Aiuti dall’Europa
Margini di manovra

Il presidente del Consiglio Conte guarda alla teleconferenza del Consiglio europeo del 23 aprile come ad un appuntamento determinante non solo per l’Italia e la sua battaglia contro il coronavirus e le sue conseguenze, ma anche per il suo stesso governo. Per certi versi è stato lo stesso Conte a creare una situazione dalla quale per lui sarà difficile districarsi: continuare a ripetere «o eurobond o niente» e «l’Italia è pronta ad andare avanti da sola», e che in ogni caso «mai chiederemo l’intervento del Mes» lo ha posto in una condizione di trattativa piuttosto difficile perché priva di vie d’uscita.

Tanto è vero che il ministro dell’Economia Gualtieri – che ben conosce Bruxelles e i suoi riti – non condivide l’impostazione di Palazzo Chigi e vorrebbe toni più morbidi. Tant’è. In ogni caso sarà Conte, e non lui, a condurre la trattativa: le conseguenze del risultato cadranno soltanto sulla sua testa.
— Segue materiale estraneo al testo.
-- ==== Sys2Proof/Tests/Slice0.lean ====
section
/-! SUPPORT. Tests on fixed values, whose expected results are the spec's (95_test_vectors.md, the id of a
vector or the rule is named at each), and for each statement with hypotheses a witness that meets them. -/

namespace Sys2Proof.Tests

open Sys2Proof.Machine

/-! ## Small states -/

/-- An instance as in 95_test_vectors.md section 3: the first 64 KiB are plain memory. -/
def par : Params := ⟨0x46465548, 63, 0x10000000, [⟨0, 0x10000⟩]⟩

/-- A command on these buffers, issued, with the core to move next. -/
def issued (p : Params) (m : Memory) (src srclen dst cap w : Word64) : State :=
  ({ State.reset with
      par := p, mem := m
      regs := { Regs.reset with srcAddr := src, srcLen := srclen, dstAddr := dst, dstCap := cap } }
    : State).withFetchWord 64 w.toNat

/-- A command on the bytes `bs` at 0x1000, with its destination at 0x4000. -/
def onBytes (bs : List Byte) (cap w : Word64) : State :=
  issued par (Memory.writeRange [] 0x1000 bs) 0x1000 (BitVec.ofNat 64 bs.length) 0x4000 cap w

/-- A state with this working state and this memory. -/
def working (w : Work) (m : Memory) : State := { State.reset with par := par, work := w, mem := m }

/-- A state with these nodes and this queue. -/
def queue (nodes : List Node) (pq : List Nat) : State :=
  working { Work.reset with nodes := nodes, pq := pq } []

/-- A frequency table with these counts. -/
def freqs (es : List (Byte × Word32)) : Table Word32 :=
  es.foldl (fun t e => tset t e.1 e.2) (Vector.replicate 256 0)

/-- A state with this frequency table. -/
def counts (es : List (Byte × Word32)) : State := working { Work.reset with freq := freqs es } []

/-- The working state with the tree of this frequency table. -/
def treeOf (t : Table Word32) : Work :=
  match buildTree { Work.reset with freq := t } with
  | .ok w => w
  | .error _ => Work.reset

/-- The codes that the machine generates for this frequency table. -/
def codesOf (t : Table Word32) : Table (Option Bits) :=
  match generateCodes (treeOf t) with
  | .ok w => w.code
  | .error _ => Vector.replicate 256 none

/-- A part of the next state. -/
def got {α : Type} (f : State → α) : Host.Outcome State Fault Refusal → Option α
  | .next s => some (f s)
  | _ => none

/-- The fault of an outcome. -/
def fault? : Host.Outcome State Fault Refusal → Option Fault
  | .fault f => some f
  | _ => none

/-- "aaabbc". -/
def aaabbc : List Byte := [0x61, 0x61, 0x61, 0x62, 0x62, 0x63]

/-- a3 b2 c1. -/
def abcCounts : List (Byte × Word32) := [(0x61, 3), (0x62, 2), (0x63, 1)]

/-- The first 30 bytes of V-ENC-1. -/
def header1 : List Byte :=
  [0x48, 0x55, 0x46, 0x46, 0x01, 0x00, 0x06, 0, 0, 0, 0, 0, 0, 0, 0x02, 0, 0, 0, 0, 0, 0, 0,
    0x4E, 0x95, 0x81, 0x9D, 0x03, 0x00, 0x07, 0x00]

/-- The table of V-ENC-1. -/
def table1 : List Byte := [0x61, 3, 0, 0, 0, 0x62, 2, 0, 0, 0, 0x63, 1, 0, 0, 0]

/-- V-ENC-1: the container of "aaabbc". -/
def vEnc1 : List Byte := header1 ++ table1 ++ [0x1F, 0x00]

/-- V-ENC-2: the container of the empty input. -/
def vEnc2 : List Byte := [0x48, 0x55, 0x46, 0x46, 0x01, 0x00] ++ List.replicate 24 0

/-- V-ENC-4: the container of "A". -/
def vEnc4 : List Byte :=
  [0x48, 0x55, 0x46, 0x46, 0x01, 0x00, 0x01, 0, 0, 0, 0, 0, 0, 0, 0x01, 0, 0, 0, 0, 0, 0, 0,
    0x8B, 0x9E, 0xD9, 0xD3, 0x01, 0x00, 0x07, 0x00, 0x41, 1, 0, 0, 0, 0x00]

/-! ## WellFormed: an ill-formed term for each check -/

theorem test_wf_pq_insert : (Instr.pqInsert 510).wf = true ∧ (Instr.pqInsert 511).wf = false := by decide
theorem test_wf_write_bits_value : (Instr.pkWriteBits (.value 3 2)).wf = true ∧
    (Instr.pkWriteBits (.value 4 2)).wf = false ∧ (Instr.pkWriteBits (.value 0 0)).wf = false ∧
    (Instr.pkWriteBits (.value 0 256)).wf = false := by decide
theorem test_wf_write_bits_code : (Instr.pkWriteBits (.code [true])).wf = true ∧
    (Instr.pkWriteBits (.code [])).wf = false ∧
    (Instr.pkWriteBits (.code (List.replicate 256 true))).wf = false := by decide +kernel
theorem test_wf_freq_count : (Instr.freqCount 0xFFFFFFFFFFFFFFFF 1).wf = true ∧
    (Instr.freqCount 0xFFFFFFFFFFFFFFFF 2).wf = false := by decide
theorem test_wf_write_container : (Instr.writeContainer 2 0 256 7).wf = true ∧
    (Instr.writeContainer 2 0 257 7).wf = false ∧ (Instr.writeContainer 2 0 3 8).wf = false ∧
    (Instr.writeContainer 0xFFFFFFFFFFFFFFFF 0 3 0).wf = false := by decide
theorem test_wf_check_payload_extent : (Instr.checkPayloadExtent 256 2 7).wf = true ∧
    (Instr.checkPayloadExtent 257 2 7).wf = false ∧ (Instr.checkPayloadExtent 3 2 8).wf = false := by
  decide
theorem test_wf_illegal_command : (Instr.illegalCommand 3).wf = true ∧
    (Instr.illegalCommand 0).wf = false ∧ (Instr.illegalCommand 1).wf = false ∧
    (Instr.illegalCommand 2).wf = false ∧ (Instr.illegalCommand 0x102).wf = false := by decide

/-! ## Decode: command words written out from R92 as reserved bits, SKIP_VERIFY, OPCODE -/

theorem test_decode_nop : decodeWord (0#55 ++ 0b0#1 ++ 0b00000000#8) = .nop := by decide
theorem test_decode_encode : decodeWord (0#55 ++ 0b0#1 ++ 0b00000001#8) = .encode := by decide
theorem test_decode_decode : decodeWord (0#55 ++ 0b0#1 ++ 0b00000010#8) = .decode false := by decide
theorem test_decode_skip_verify : decodeWord (0#55 ++ 0b1#1 ++ 0b00000010#8) = .decode true := by decide
/-- R93: a reserved opcode, SKIP_VERIFY on NOP, the lowest and the highest reserved bit. -/
theorem test_decode_illegal : decodeWord (0#55 ++ 0b0#1 ++ 0b00000011#8) = .illegalCommand 0x3 ∧
    decodeWord (0#55 ++ 0b1#1 ++ 0b00000000#8) = .illegalCommand 0x100 ∧
    decodeWord (1#55 ++ 0b0#1 ++ 0b00000010#8) = .illegalCommand 0x202 ∧
    decodeWord (0b1#1 ++ 0#54 ++ 0b0#1 ++ 0b00000001#8) = .illegalCommand 0x8000000000000001 := by decide
/-- R90, R63: 8 bytes, the least significant first; fewer are no command word. -/
theorem test_decode_bytes : decode [0x02, 0x01, 0, 0, 0, 0, 0, 0, 0xEE] = .ok (.decode true, [0xEE]) ∧
    decode [0x02, 0x01, 0, 0, 0, 0, 0] = .error .truncated := by decide
/-- R113: the four command words, read from the table's numbering; an internal row has none. -/
theorem test_table_words : decodeTableWord 64 0x0 = some .nop ∧ decodeTableWord 64 0x1 = some .encode ∧
    decodeTableWord 64 0x102 = some (.decode true) ∧ decodeTableWord 0 0 = none := by decide

/-! ## The priority queue (V-PQ) -/

def leavesABC : List Node := [.leaf 0x61 3, .leaf 0x62 2, .leaf 0x63 1]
Perché il presidente del Consiglio si muove così? Perché è pressato da molto vicino dal movimento 5 Stelle per il quale il Mes è un argomento di cui neanche si può parlare. Una posizione assai simile a quella di Matteo Salvini («come andare dagli strozzini») e di Giorgia Meloni («piuttosto ridateci i soldi che abbiamo versato»). Non scalfiscono questa rocciosa opinione neanche le obiezioni di chi, come Prodi, osserva che i 36 miliardi del Mes subito disponibili per le spese sanitarie legate alla pandemia sono senza le normali condizioni del Meccanismo – quelle che insomma hanno strozzato la Grecia a suo tempo – per effetto del compromesso trovato all’Eurogruppo. «Sì ma dopo quel prestito, domani saremmo comunque chiamati a risponderne» dice Di Maio che evidentemente non si fida degli eurocrati dal momento che l’eventualità che lui evoca non sta scritta da nessuna parte: le condizioni restano solo per i prestiti «normali», dovuti cioè ad altre difficoltà di un Paese in crisi finanziaria.

La posizione del M5S sta creando una faglia nella maggioranza dal momento che, prima Matteo Renzi e poi Nicola Zingaretti condividono l’osservazione di Prodi (e di Monti): perché non prendere quei soldi ad interessi bassissimi? Tra l’altro su questa posizione converge anche Silvio Berlusconi che suggerisce a Conte di ammorbidire i toni e prendere quel che c’è, piuttosto che insistere per qualcosa che ancora è tutta da conquistare. Questa cosa sono le emissioni comuni del «Recovery fund» proposto dalla Francia, accennato nel documento dell’Eurogruppo e sostenuto dal fronte Sud dell’Unione e da una parte della Commissione europea: non solo dalla colomba Paolo Gentiloni («prima o poi ci arriveremo», ripete l’ex premier italiano non accorgendosi forse di citare una frase di dieci anni fa di Tremonti, Junker, Monti, Prodi e tanti altri) ma anche, e un po’ a sorpresa, da un falco come il vicepresidente della Commissione Dombroskis secondo il quale una qualche forma di solidarietà dovrà essere trovata di fronte ad una recessione così feroce come quella che si annuncia.

Chissà se questa posizione si farà strada: nel frattempo siamo fermi al «nein» della Cancelliera Merkel seguita dai suoi ascari olandesi, finlandesi e austriaci. Ecco perché sarebbe utile per Conte mantenersi un margine di manovra. Se la sua linea non passasse potrebbe mettere il veto sull’accordo, ma metterebbe l’Italia in un pericoloso isolamento, e se addirittura fosse «costretto» ad accettare il compromesso sul Mes verrebbe processato dai grillini e dalle opposizioni. Conte ne uscirebbe dunque assai indebolito: una condizione che lo metterebbe nelle mani di quanti vanno ripetendo che il suo governo non è adeguato al «dopo pandemia» con le sue necessità straordinarie e che serve qualcosa di ben più ampio con un premier più credibile agli occhi dell’Europa.